שְׂמָחוֹת (noun [שִׂמְחָה]: common feminine plural absolute) = literally, _happinesses_.

תְּשַׂמְּחֵנִי (verb [שִׂמַּח]: piel imperfect 3rd person feminine singular of שׂמח + suffix 1st person common singular)
= _she/it will gladden me_. יוֹם “day” is a masculine noun and is thus not the subject of this verb. The feminine verb has either the feminine noun שִׂמְחָה or שַׁבָּת “Sabbath” as subject. I may be wrong, but I think that שַׁבָּת is actually the implicit subject. Thus, “_and_ [the Sabbath] _will gladden me_.”

One might also be able to retain הֵם in English translation by translating as _As for those who are happy on it, they obtain happiness_, etc.

InfatigableLearner


----------



## Albert Schlef

InfatigableLearner said:


> תְּשַׂמְּחֵנִי [...] “_and_ [the Sabbath] _will gladden me_.”



I guess you're right.

Another possibility: I googled "ותשמחני" and very often it means "and [you God] will gladden me." So maybe in our song it's an allusion to this meaning.


----------



## Drink

Well yes, תשמחני could be either "you" (G-d) or "she" (shabbat), but in other parts of the song, G-d is referred to only in the third person ("he"), so I would stick with the meaning of "she" (shabbat). But I would prefer the phrase "will make me happy" rather than "will gladden me".


----------



## arielipi

Drink said:


> Well yes, תשמחני could be either "you" (G-d) or "she" (shabbat), but in other parts of the song, G-d is referred to only in the third person ("he"), so I would stick with the meaning of "she" (shabbat). But I would prefer the phrase "will make me happy" rather than "will gladden me".


or you as in you (from god to a person) -.-
and dont try to rephrase it please, its gladden, not happier.


----------



## Drink

arielipi said:


> or you as in you (from god to a person) -.-


That still does not work. G-d is consistently the third person in the song. For example: כִּי אֶשְׁמְרָה שַׁבָּת אֵ-ל יִשְׁמְרֵנִי



arielipi said:


> and dont try to rephrase it please, its gladden, not happier.


I'm not "rephrasing" anything. I just think "to make (someone) happy" is a better translation of לשמח than "to gladden (someone)".


----------



## arielipi

Drink said:


> That still does not work. G-d is consistently the third person in the song. For example: כִּי אֶשְׁמְרָה שַׁבָּת אֵ-ל יִשְׁמְרֵנִי
> 
> 
> I'm not "rephrasing" anything. I just think "to make (someone) happy" is a better translation of לשמח than "to gladden (someone)".

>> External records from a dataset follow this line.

-- ==== Sys2Proof/Machine/Fences.lean ====
section
/-!
DEFINITION. Fences and hooks (09_ordering.md R271 to R293), but the register writes a fence waits for, which
Sys2Proof.Machine.RegWrites delivers.
-/

namespace Sys2Proof.Machine

/-! ### Fences -/

/-- A fence as it arrives on a link (R271): the committed writes of the link not yet accepted, the register writes it
covers, the invalidations its own ladle has to apply, and, where every covered write is accepted, the marks of all
ladles. A link with Memory_Active 0 waits for register writes alone (R275). -/
def State.newFence (s : State) (n scope : Nat) (read : Bool) (serial : Nat) : Fence :=
  let l := s.link n
  let ws := if l.memActive then l.iwq.map (fun (e : IwqEntry) => e.arr) else []
  let mine := fun (w : Bar0Write) => decide (pathNum w.path = n)
  { scope := scope, read := read, arrived := s.now, started := none, serial := serial, waits := ws
    holds := (l.holds ++ l.blocked).map (fun (w : Bar0Write) => w.id) ++ (s.cmt.waiting.filter mine).map (fun (w : Bar0Write) => w.id)
    own := if l.memActive ∧ 1 ≤ scope then s.ports.posted.getD (n / 4) 0 else 0
    marks := if l.memActive ∧ scope = 2 ∧ ws = [] then l.invMark else []
    commit := s.cmt.pending && (match s.cmt.by_ with
      | some p => decide (pathNum p = n)
      | none => false)
    discards := 0 }

/-- Whether a register write is still held or waiting. -/
def State.writeWaits (s : State) (n id : Nat) : Bool :=
  ((s.link n).holds ++ (s.link n).blocked).any (fun w => decide (w.id = id)) || s.cmt.waiting.any (fun w => decide (w.id = id))

/-- Whether every wait of a fence of a link has ended (R271, R275). -/
def State.fenceDone (s : State) (n : Nat) (f : Fence) : Bool :=
  decide (f.waits = []) && f.holds.all (fun i => !s.writeWaits n i) && !(f.commit && s.cmt.pending) &&
    decide (f.own ≤ s.ports.applied.getD (n / 4) 0) &&
    f.marks.zipIdx.all (fun e => decide (e.1 ≤ s.ports.applied.getD e.2 0))

/-- The fence status word (R274). -/
def fenceWord (result scope discards serial : Nat) : W32 :=
  at32 result 0 ||| at32 scope 3 ||| at32 (sat 4 discards) 8 ||| at32 (serial % 65536) 16

/-- Starts the first fence of a link that has not started: they run one at a time, in arrival order (R273). -/
def State.startFence (s : State) (n : Nat) : State :=
  s.setLink n (fun l => { l with fences := match l.fences with
    | f :: fs => { f with started := some (f.started.getD s.now) } :: fs
    | [] => [] })

/-- Whether a link's fence registers answer it now: the link is up and sees its own port page (R272, 19 R524, 02 R75). -/
def State.fenceAdmits (s : State) (n : Nat) (h : n < 32) (read : Bool) : Bool :=
  s.heard (.link ⟨n, h⟩) && (match s.view (.link ⟨n, h⟩) (.port (n / 4)) with
    | .full => true
    | .tenant => true
    | .readOnly => read
    | .hidden => false)

/-- Issues a fence of a scope on a link (R271, R273). -/
def State.fence (s : State) (n : Fin 32) (scope : Nat) (read : Bool) : State :=
  if s.fenceAdmits n.val n.isLt read then
    let q := ((s.link n.val).fenceSerial + 1) % 65536
    let f := s.newFence n.val scope read q
    (s.setLink n.val (fun l => { l with fences := l.fences ++ [f], fenceSerial := q })).startFence n.val
  else s

/-- A fence read, or a fence write in its turn among its link's writes (R272, R273, R277). -/
def State.fenceAccess (s : State) (n : Fin 32) (scope : Nat) (read : Bool) : State :=
  if read then s.fence n scope true
  else s.portWrite (.link n) (RPage.base (.port (n.val / 4)) + 0x1000 + scope * 4) 0 (fun t => t.fence n scope false)

/-- FENCE_LINK (R271): a read or write of PORT_FENCE_LINK issues a link-scope fence. -/
def execFenceLink (n : Fin 32) (read : Bool) (s : State) : Host.Outcome State Fault Refusal :=
  .next (s.fenceAccess n 0 read)

/-- FENCE_PORT (R271): a read or write of PORT_FENCE_PORT issues a port-scope fence. -/
def execFencePort (n : Fin 32) (read : Bool) (s : State) : Host.Outcome State Fault Refusal :=
  .next (s.fenceAccess n 1 read)

/-- FENCE_DEV (R271): a read or write of PORT_FENCE_DEV issues a device-scope fence. -/
def execFenceDev (n : Fin 32) (read : Bool) (s : State) : Host.Outcome State Fault Refusal :=
  .next (s.fenceAccess n 2 read)

/-- Ends the running fence of a link: its status word is kept and, for a read, returned; the next fence starts (R273,
R274). -/
def State.endFence (s : State) (n : Nat) (f : Fence) : State :=
  let w := fenceWord (if f.discards = 0 then 0 else 1) f.scope f.discards f.serial
  let t := s.setLink n (fun l => { l with fences := l.fences.drop 1, fenceLast := w })
  let t := (if f.read then t.emit (.fence n w) else t).startFence n
  (t.tally (t.linkEv 0x060 n none none) 1).sample 2 (t.linkEv 0 n none none) (s.now - f.arrived)

/-- FENCE_COMPLETE (R275): the last wait of a link's running fence has ended. -/
def execFenceComplete (n : Fin 32) (s : State) : Host.Outcome State Fault Refusal :=
  match (s.link n.val).fences with
  | [] => .next s
  | f :: _ => if s.fenceDone n.val f then .next (s.endFence n.val f) else .next s

/-- Discards the held writes of a link that a fence covers (R277, R278): a record for each, and the capture words of the
port for the first. A held write that two running fences cover counts for the one whose 2 ms discard it (DESIGN CHOICE, log
entry 109). -/
def State.discardHeld (s : State) (n : Nat) (f : Fence) (serial : Nat) : State × Nat :=
  let ws := (s.link n).holds.filter (fun w => f.holds.contains w.id)
  let p := RPage.port (n / 4)
  let t := match ws with
    | [] => s
    | w :: _ => (((s.setLive p 0x20 (BitVec.ofNat 32 (w.off % 2 ^ 26))).setLive p 0x24 w.data).setLive p 0x28
        (at32 n 0)).setLive p 0x2C (at32 2 0 ||| at32 (serial % 65536) 16)
  let t := ws.foldl (fun u w => u.record 0x1005 n w.off w.data.toNat serial) t
  (t.setLink n (fun l => { l with holds := l.holds.filter (fun w => !f.holds.contains w.id) }), ws.length)

/-- FENCE_DISCARD_EXPIRY (R277): 2 ms after a link's fence started, or after the release of hook `h` whose own fence
runs, the held writes to dead targets that it covers are discarded. The serial of a hook's own fence, which has none, is
a free value in the record. -/
def execFenceDiscardExpiry (n : Fin 32) (h : Option (Fin 4096)) (s : State) : Host.Outcome State Fault Refusal :=
  match h with
  | none => match (s.link n.val).fences with
    | [] => .next s
    | f :: _ => match f.started with
      | none => .next s
      | some at' =>
        let t := s.reach (at' + 2 * Config.ms)
        let r := t.discardHeld n.val f f.serial
        .next (r.1.setLink n.val (fun l => { l with
          fences := updAt (fun x => { x with discards := x.discards + r.2 }) 0 l.fences }))
  | some h =>
    let k := s.hooks.getD h.val .fresh
    match k.fence with
    | none => .next s
    | some f =>
      let t := s.reach (f.arrived + 2 * Config.ms)
      let d := t.draw
      let r := d.2.discardHeld k.link f ((Config.freeWord d.1).toNat % 65536)
      .next { r.1 with hooks := r.1.hooks.put h.val { k with fence := some { f with discards := r.2 } } }

/-- A link's fences end at its link-down (R276), and its held and waiting register writes are discarded (R277). A link-down
with no fence since one that aborted fences keeps ABORTED in PORT_FENCE_LAST (DESIGN CHOICE, log entry 109). -/
def State.abortFences (s : State) (n : Nat) : State :=
  s.setLink n (fun l => { l with
    fenceLast := match l.fences.getLast? with
      | some f => fenceWord 2 f.scope f.discards 0
      | none => l.fenceLast &&& 0xFFFF
    fences := [], fenceSerial := 0, holds := [], blocked := [] })

/-! ### Hooks (R282 to R291) -/

/-- Hook `h`. -/
def State.hook (s : State) (h : Nat) : Hook := s.hooks.getD h .fresh

/-- Changes hook `h`. -/
def State.setHook (s : State) (h : Nat) (k : Hook) : State := { s with hooks := s.hooks.set .fresh h k }

/-- Whether a hook's group is open to a link, by the lower link of its failover group (R282). -/
def State.hookOpen (s : State) (h n : Nat) : Bool := bitOf (s.getLive .spr (0x800 + h / 64 * 4)) (s.group n)

/-- The lease a grant or renewal takes, in ms (R287, R293). -/
def State.leaseOf (s : State) (k : Hook) : Nat :=
  if k.set = 0 then max 10 (s.liveFld .spr 0x900 21 0) else k.set

/-- The token of a read of PORT_HOOK_ACQ_h (R284). -/
def hookToken (granted broken denied : Bool) (owner : Nat) (serial : BitVec 16) : W32 :=
  bit32 granted 0 ||| bit32 broken 1 ||| bit32 denied 2 ||| at32 (owner % 32) 8 ||| at32 serial.toNat 16

/-- The word of PORT_HOOK_PEEK_h (R284). A part unit of LEASE_LEFT is rounded down (DESIGN CHOICE, log entry 109). -/
def State.hookPeek (s : State) (k : Hook) : W32 :=
  let held := decide (k.state = 1)
  let left := (k.since + k.lease * Config.ms - s.now) / (16 * Config.ms)
  at32 k.state 0 ||| at32 (if held || decide (k.state = 3) then k.owner else 0) 2 ||| at32 k.serial.toNat 8 |||
    at32 (if held then sat 8 left else 0) 24

/-- HOOK_ACQUIRE (R283): a read of PORT_HOOK_ACQ_h on a link grants a free hook or reports its holder. -/
def execHookAcquire (n : Fin 32) (h : Fin 4096) (s : State) : Host.Outcome State Fault Refusal :=
  if !s.fenceAdmits n.val n.isLt true then .next s
  else
    let answer := fun (t : State) (w : W32) (code : Nat) =>
      (t.tally (t.linkEv code n.val none none) 1).emit (.regRead (.link n) [w])
    let k := s.hook h.val
    if !s.hookOpen h.val n.val then .next (answer s (hookToken false false true 0 0) 0x062)
    else if k.state = 0 ∨ k.state = 2 then
      let g := s.group n.val
      let t := s.setHook h.val { k with
        state := 1, owner := g, serial := k.serial + 1, since := s.now, lease := s.leaseOf k }
      .next (answer t (hookToken true (decide (k.state = 2)) false g (k.serial + 1)) 0x061)
    else .next (answer s (hookToken false false false k.owner k.serial) 0x062)

/-- Whether a write to a hook is judged: the link is in the mask, or its agent holds the hook (R282). -/
def State.hookWritable (s : State) (h n : Nat) : Bool :=
  s.hookOpen h n || (decide ((s.hook h).state = 1) && decide ((s.hook h).owner = s.group n))

/-- Whether a write acts on a hook: it is HELD, by the writer, with that serial (R285). -/
def State.hookActs (s : State) (h n : Nat) (serial : BitVec 16) : Bool :=
  let k := s.hook h
  decide (k.state = 1) && decide (k.owner = s.group n) && decide (k.serial = serial)

/-- HOOK_RELEASE (R285, R286): a write with RELEASE by the holder puts the hook in RELEASING and runs the hook's own
device fence at once; another's is ignored and recorded. -/
def execHookRelease (n : Fin 32) (h : Fin 4096) (serial : BitVec 16) (s : State) : Host.Outcome State Fault Refusal :=
  .next (s.portWrite (.link n) (RPage.base (.port (n.val / 4)) + 0x8000 + h.val * 8)
    (bit32 true 0 ||| at32 serial.toNat 16) (fun s =>
    if !s.fenceAdmits n.val n.isLt false || !s.hookWritable h.val n.val then s
    else if s.hookActs h.val n.val serial then
      let f := { s.newFence n.val 2 false 0 with started := some s.now }
      (s.setHook h.val { s.hook h.val with state := 3, link := n.val, fence := some f })
    else (s.record 0x4002 n.val h.val serial.toNat 0)))

/-- HOOK_RENEW (R285): a write with RENEW by the holder restarts the hook's lease; another's is ignored and recorded. -/
def execHookRenew (n : Fin 32) (h : Fin 4096) (serial : BitVec 16) (s : State) : Host.Outcome State Fault Refusal :=
  .next (s.portWrite (.link n) (RPage.base (.port (n.val / 4)) + 0x8000 + h.val * 8)
    (bit32 true 1 ||| at32 serial.toNat 16) (fun s =>
    if !s.fenceAdmits n.val n.isLt false || !s.hookWritable h.val n.val then s
    else if s.hookActs h.val n.val serial then
      let k := s.hook h.val
      (s.setHook h.val { k with since := s.now, lease := s.leaseOf k })
    else (s.record 0x4002 n.val h.val serial.toNat 0)))

/-- A hook is released in the broken state (R288). -/
def Hook.break_ (k : Hook) : Hook := { k with state := 2, owner := 0, fence := none }

/-- HOOK_RELEASE_FENCE_COMPLETE (R286): the fence of a releasing hook ends: DONE leaves it FREE, DISCARDED leaves it
FREE_BROKEN. -/
def execHookReleaseFenceComplete (h : Fin 4096) (s : State) : Host.Outcome State Fault Refusal :=
  if s.unclocked then .next s else
  let k := s.hook h.val
  match k.fence with
  | none => .next s
  | some f =>
    if s.fenceDone k.link f then
      .next (s.setHook h.val (if f.discards = 0 then { k with state := 0, owner := 0, fence := none } else k.break_))
    else .next s

/-- HOOK_LEASE_EXPIRY (R287): on a 1 ms tick a hook whose lease has run out is released in the broken state. -/
def execHookLeaseExpiry (h : Fin 4096) (s : State) : Host.Outcome State Fault Refusal :=
  if s.unclocked then .next s else
  let k := s.hook h.val
  if k.state = 1 then .next ((s.reach (k.since + k.lease * Config.ms)).setHook h.val k.break_) else .next s

/-- HOOK_BREAK (R293): a write of SPR_HOOK_BREAK with GO breaks a HELD hook. -/
def execHookBreak (path : Path) (h : Fin 4096) (s : State) : Host.Outcome State Fault Refusal :=
  .next (s.portWrite path 0x250908 (at32 h.val 0 ||| bit32 true 31) (fun s =>
    if !s.mayWrite path .spr then s
    else
      let t := s.setLive .spr 0x908 (at32 h.val 0)
      if (s.hook h.val).state = 1 then t.setHook h.val (s.hook h.val).break_ else t))

/-- The hooks of an owner whose epoch is incremented, and the releases of a link that went down (R286, R288). -/
def State.breakHooks (s : State) (owner link : Nat) (epoch : Bool) : State :=
  { s with hooks := s.hooks.mapVal (fun _ (k : Hook) =>
      if k.state = 1 ∧ epoch ∧ k.owner = owner then k.break_
      else if k.state = 3 ∧ k.link = link then k.break_ else k) }

end Sys2Proof.Machine
end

not in this construct, please stop contradicting natives. (less you are as well of course) because naturally we understand better.


----------



## Drink

arielipi said:


> not in this construct, please stop contradicting natives. (less you are as well of course) because naturally we understand better.



Or it is you who doesn't understand the difference in English between "gladden" and "make happy".


----------



## arielipi

Drink said:


> Or it is you who doesn't understand the difference in English between "gladden" and "make happy".


well played, perhaps, but here it is more of a joy/giddy than happiness, which leads me to think of glad and not happy.


----------



## Drink

arielipi said:


> well played, perhaps, but here it is more of a joy/giddy than happiness, which leads me to think of glad and not happy.



Glad refers to a more of a thankful happiness: "I'm glad you came." "It gladdens me to hear of your success."
Happy is more general and can really refer to any type of happiness.
You are right to say that "joy" and "giddy" are appropriate concepts here, but I think the word "happy" is really the best representation of the type of happiness that Shabbat brings, since it basically encompasses all of these concepts.


----------



## Codinome Shlomo

Thank you guys!!


----------



## Albert Schlef

Drink said:


> Albert Schlef said:
> 
> 
> 
> Another possibility: I googled "ותשמחני" and very often it means "and [you God] will gladden me." So maybe in our song it's an allusion to this meaning.
> 
> 
> 
> Well yes, תשמחני could be either "you" (G-d) or "she" (shabbat), but in other parts of the song, G-d is referred to only in the third person ("he"), so [...]
Click to expand...


I know. That's why I wrote "allusion".


----------



## Drink

Albert Schlef said:


> I know. That's why I wrote "allusion".



I highly doubt it's any more of an allusion to G-d than is already implied by discussing Shabbat.


----------